Если говорить о Восточной Европе — везде есть один и тот же феномен. Люди как бы вычеркивают из своей истории и жизни коммунистический период и возвращаются к последнему дню перед ним. А это, по большей части, очень националистические режимы. Миклош Хорти в Венгрии, польское правительство было крайне националистическом, железная гвардия в Румынии. Всюду ты встречаешь довольно сильный национализм перед коммунизмом.

— В связи с этим вопрос. Возможен ли такой сценарий, при котором эта интеграция пройдет успешно? И возможен ли вариант русского национализма, который устремлен в будущее?

— Сценарий с интеграцией коммунизма и русского национализма возможен. Но что касается будущего — нет. Поскольку никакой национализм в нынешней ситуации не устремлен в будущее. Весь национализм сейчас носит дефенсивный, оборонительный характер — без каких-то позитивных ценностей, весь он действует через отрицание. Он весь напоминает бывший еврейский национализм. Мне кажется, русский национализм будет таким же. Он потихоньку теряет свои мессианские черты и так далее. Интеграция коммунизма в русский национализм означает интеграцию коммунизма в консервативную систему ценностей. Консервативная система ценностей — это оборонительная система ценностей.

— Давайте тогда попробуем поговорить про философа будущего или художника будущего. Был проект авангарда — любой желающий может быть художником. Был проект постмодерна, тоже с демократическим посылом — любой может быть философом. Насколько это актуально и что будет дальше?

— Да, все так и вышло. В дальнейшем так и продолжится. Я думаю, что история философии никуда не исчезла — ею будут заниматься в академических кругах или где-то еще. Производство искусства как предметов роскоши тоже никуда не денется. За пределами этих довольно узких сфер я думаю, что каждый будет следовать своему вкусу. И своему мнению.

Сейчас, конечно, буржуазный культ полезности расширился и мы переживаем вторую индустриальную революцию — индустриализацию умственного труда. И вовлечения работников умственного труда в какую-то практическую деятельность. Ну это общий процесс, который везде происходит.

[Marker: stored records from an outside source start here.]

-- ==== Sys2Proof/Machine/Step.lean ====
section
/-! DEFINITION. This hardware's operations: fetch, execute, and one step, which is one cycle
(spec 40_fetch_dispatch.md R107; decision D20). -/

namespace Sys2Proof.Machine

/-- `fetch()` (R100). -/
def fetch (s : State) : Result := fetchWith Params.hardware s

/-- `execute()` (R102). -/
def execute (s : State) : Result := executeVia exec s

/-- One cycle: fetch, then execute (R107). -/
def step (s : State) : Host.Outcome State Fault Refusal := cycleVia Params.hardware exec s

/-- `s` with the table's word stored where the next fetch reads, at pc and pc + 1, big-endian. It stands for the
host's load of a program (log entry 8); nothing but those two bytes of memory changes (log entry 15). -/
def State.withFetchWord (s : State) (nbits w : Nat) : State :=
  s.setMem (s.mem.writeWord s.pc (tableWord nbits w))

end Sys2Proof.Machine
end

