-- ==== Sys2Proof/Machine/HostOps.lean ====
section
/-! DEFINITION. The host's operations (spec 70_reset_and_hazards.md R211 to R221) and the driver's loop (R216).
They take place only between engine operations, each one indivisible (R220). reset, load, flush, tick_timers and
fb_set do not depend on `fault`: only fetch and execute stop (60_exceptions.md R190; log entry 7). -/

namespace Sys2Proof.Machine

/-- The rows of the host interface table (R221). -/
inductive HostOp where
  | reset
  | load (image : List Byte)
  | fetch
  | execute
  | flush
  | tickTimers
  | fbSet (px py : Nat) (b : Bool)
deriving DecidableEq, Repr

/-- The longest image: MEM_SIZE - LOAD_OFFSET (R213). -/
def imageLimit (p : Params) : Nat := p.memSize - p.loadOffset.toNat

/-- `load(image)` (R214): memory from LOAD_OFFSET on takes the image; an image too long is refused and nothing is
written (R215; log entry 18). -/
def loadWith (p : Params) (image : List Byte) (s : State) : Result :=
  if imageLimit p < image.length then .refused .imageTooLong
  else .next (s.setMem (s.mem.writeBytes p.loadOffset.toNat image p.memSize))

/-- What `flush()` hands to the presentation surface: the whole pixel state when dirty, else nothing (R217; log entry 18). -/
def State.presented (s : State) : Option (List (List Bool)) := if s.fb.dirty then some s.fb.pix else none

/-- `flush()`: when dirty, present and clear dirty; pixels never change (R217). -/
def State.flushed (s : State) : State := if s.fb.dirty then s.setFb { s.fb with dirty := false } else s

/-- `tick_timers()`: `if DT > 0 then DT <- DT - 1` (R218; decision D13). -/
def State.ticked (s : State) : State := if 0 < s.dt.toNat then s.setDt (s.dt - 1#8) else s

/-- `fb_set(px, py, v)`: the test harness's write of one pixel, dirty unchanged; it requires a coordinate inside
the grid (R219; decision D23; 93_implementation_defined.md U9). -/
def fbSetWith (p : Params) (px py : Nat) (b : Bool) (s : State) : Result :=
  if px < p.fbWidth ∧ py < p.fbHeight then .next (s.setFb (s.fb.setPixel px py b)) else .refused .pixelOutOfRange

/-- One row of the host interface table (R221) on this hardware. -/
def hostStep (op : HostOp) (s : State) : Result :=
  match op with
  | .reset => .next State.reset
  | .load image => loadWith Params.hardware image s
  | .fetch => Sys2Proof.Machine.fetch s
  | .execute => Sys2Proof.Machine.execute s
  | .flush => .next s.flushed
  | .tickTimers => .next s.ticked
  | .fbSet px py b => fbSetWith Params.hardware px py b s

/-- One pass of the driver's normal loop (R216): a cycle, a flush if dirty, and a tick when the driver's own rate
asks for one (`tick`). It answers what was presented and the state. When the cycle raises a fault, the rest of the
pass is as on any other: R216's loop gives no other branch. DESIGN CHOICE (log entry 20). From the next pass on the
engine has no step, and a pass of a stopped engine answers no state. -/
def driverPass (tick : Bool) (s : State) : Option (Option (List (List Bool)) × State) :=
  match step s with
  | .next t => some (t.presented, if tick then t.flushed.ticked else t.flushed)
  | .fault _ => none
  | .refused _ => none

end Sys2Proof.Machine
end

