/-! ### Every instruction -/

/-- Settles O18: a return answers a next state whether or not it underflows, this hardware's draw never faults, and
every other instruction is written as a next state. -/
theorem everyInstructionAnswersANextState : Obligations.EveryInstructionAnswersANextState := by
  intro i s
  cases i with
  | ret =>
    rcases returnWith_cases Params.hardware s with ⟨-, hn⟩ | ⟨a, -, hn⟩
    · exact ⟨_, hn⟩
    · exact ⟨_, hn⟩
  | draw x y n => exact ⟨_, execDraw_eq x y n s⟩
  | _ => exact ⟨_, rfl⟩

end Sys2Proof.Machine
end

section
/-! SUPPORT. set-imm and add-imm (spec 42_immediate_index.md R140, R141): one write of V[x], which no other piece of
state sees. -/

namespace Sys2Proof.Machine

/-- The frame of a write of one general register (10_state.md R11). -/
theorem onlyRegs_writeReg (s : State) (x : Reg) (b : Byte) : OnlyRegs [x] s (s.writeReg x b) :=
  ⟨fun _ hr => s.readReg_writeReg_ne b (List.ne_of_not_mem_cons hr), rfl, rfl, rfl, rfl, rfl, rfl, rfl, fun _ => rfl⟩

/-- The sum that a register keeps is the exact sum modulo 256. -/
theorem wrappedSum_toNat (a b : Byte) : (wrappedSum a b).toNat = (a.toNat + b.toNat) % 256 :=
  BitVec.toNat_ofNat _ _

/-- Settles O37: set-imm is one write of V[x]. -/
theorem setImmLoadsTheImmediate : Obligations.SetImmLoadsTheImmediate := fun x nn s =>
  ⟨decodeWord_encode (i := .setImm x nn) rfl, _, rfl, s.readReg_writeReg_same x nn, onlyRegs_writeReg s x nn⟩

/-- Settles O38: add-imm is one write of V[x] too, so VF is written only as the destination. -/
theorem addImmWrapsWithoutFlag : Obligations.AddImmWrapsWithoutFlag := by
  intro x nn s
  refine ⟨decodeWord_encode (i := .addImm x nn) rfl, _, rfl, ?_, fun hx => ?_, onlyRegs_writeReg s x _⟩
  · rw [State.readReg_writeReg_same, wrappedSum_toNat]
  · exact s.readReg_writeReg_ne _ hx.symm

end Sys2Proof.Machine
end

section
/-! SUPPORT. The register-to-register ALU instructions (spec 43_alu.md R150 to R155): one write of V[x], and for
add-carry a second write, of VF. -/

namespace Sys2Proof.Machine

/-! ### move, or, and, xor -/

/-- An instruction that is one write of V[x], with the written byte given bit by bit (R151 to R153). -/
theorem exec_writesBits {i : Instr} {s : State} {x : Reg} {b : Byte} {bit : Nat → Bool}
    (h : exec i s = .next (s.writeReg x b)) (hbit : ∀ k, b.getLsbD k = bit k) :
    ∃ t, exec i s = .next t ∧ OnlyRegs [x] s t ∧ ∀ k, (t.readReg x).getLsbD k = bit k := by
  refine ⟨_, h, onlyRegs_writeReg s x b, fun k => ?_⟩
  rw [State.readReg_writeReg_same, hbit]

/-- Settles O40: each of the four is one write of V[x], so VF changes only as the destination (R154). -/
theorem logicWritesOnlyItsDestination : Obligations.LogicWritesOnlyItsDestination := by
  intro x y s
  refine ⟨⟨decodeWord_encode (i := .move x y) rfl, decodeWord_encode (i := .or x y) rfl,
    decodeWord_encode (i := .and x y) rfl, decodeWord_encode (i := .xor x y) rfl⟩, ?_, ?_, ?_, ?_⟩
  · exact ⟨_, rfl, s.readReg_writeReg_same x _, onlyRegs_writeReg s x _⟩
  · exact exec_writesBits rfl fun _ => BitVec.getLsbD_or
  · exact exec_writesBits rfl fun _ => BitVec.getLsbD_and
  · exact exec_writesBits rfl fun _ => BitVec.getLsbD_xor

/-! ### add-carry -/

/-- The frame of two writes of general registers, one after the other (10_state.md R11). -/
theorem onlyRegs_writeReg_writeReg (s : State) (x r : Reg) (a b : Byte) :
    OnlyRegs [x, r] s ((s.writeReg x a).writeReg r b) := by
  refine ⟨fun q hq => ?_, rfl, rfl, rfl, rfl, rfl, rfl, rfl, fun _ => rfl⟩
  have hx : q ≠ x := List.ne_of_not_mem_cons hq
  have hr : q ≠ r := List.ne_of_not_mem_cons (List.not_mem_of_not_mem_cons hq)
  rw [State.readReg_writeReg_ne _ b hr, State.readReg_writeReg_ne s a hx]

/-- The carry is 1 exactly when the exact sum does not fit in a byte. -/
theorem carryFlag_toNat (a b : Byte) : (carryFlag a b).toNat = if 256 ≤ a.toNat + b.toNat then 1 else 0 := by
  by_cases hcarry : 256 ≤ a.toNat + b.toNat
  · simp [carryFlag, exactSum, flagByte, hcarry]
  · simp [carryFlag, exactSum, flagByte, hcarry]

/-- Settles O41: VF is written last, so it ends as the carry also when x = 0xF; for another x that second write leaves
the sum in V[x]. -/
theorem addCarryReportsTheCarry : Obligations.AddCarryReportsTheCarry := by
  intro x y s
  refine ⟨decodeWord_encode (i := .addCarry x y) rfl, _, rfl, ?_, fun hx => ?_,
    onlyRegs_writeReg_writeReg s x regF _ _⟩
  · rw [State.readReg_writeReg_same, carryFlag_toNat]
  · rw [State.readReg_writeReg_ne _ _ hx, State.readReg_writeReg_same, wrappedSum_toNat]

end Sys2Proof.Machine
end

— Что это означает на практике?

— Это означает, что, во-первых, многие функции умственного труда, например, память, распределяются вовне человеческого тела — этим давно уже занимается Google. Во-вторых, если говорить, например, о художниках или многих, кто занимается гуманитарными науками, — все они перешли на проекты, на гранты и на обслуживание современной бюрократии — на организацию городов, планирование центров современного искусства, фестивалей и так далее. Все переключились на практическую деятельность. Никто не пишет книжек, все пишут приложения для телефонов или создают интернет-сервисы — все что-то организуют и что-то устраивают. Сейчас все увлечены этой полезной деятельностью. Времени на размышление или созерцание ни у кого не остается — само занятие созерцанием действительно воспринимается как потеря времени.

— А если попробовать эту ситуацию раскритиковать?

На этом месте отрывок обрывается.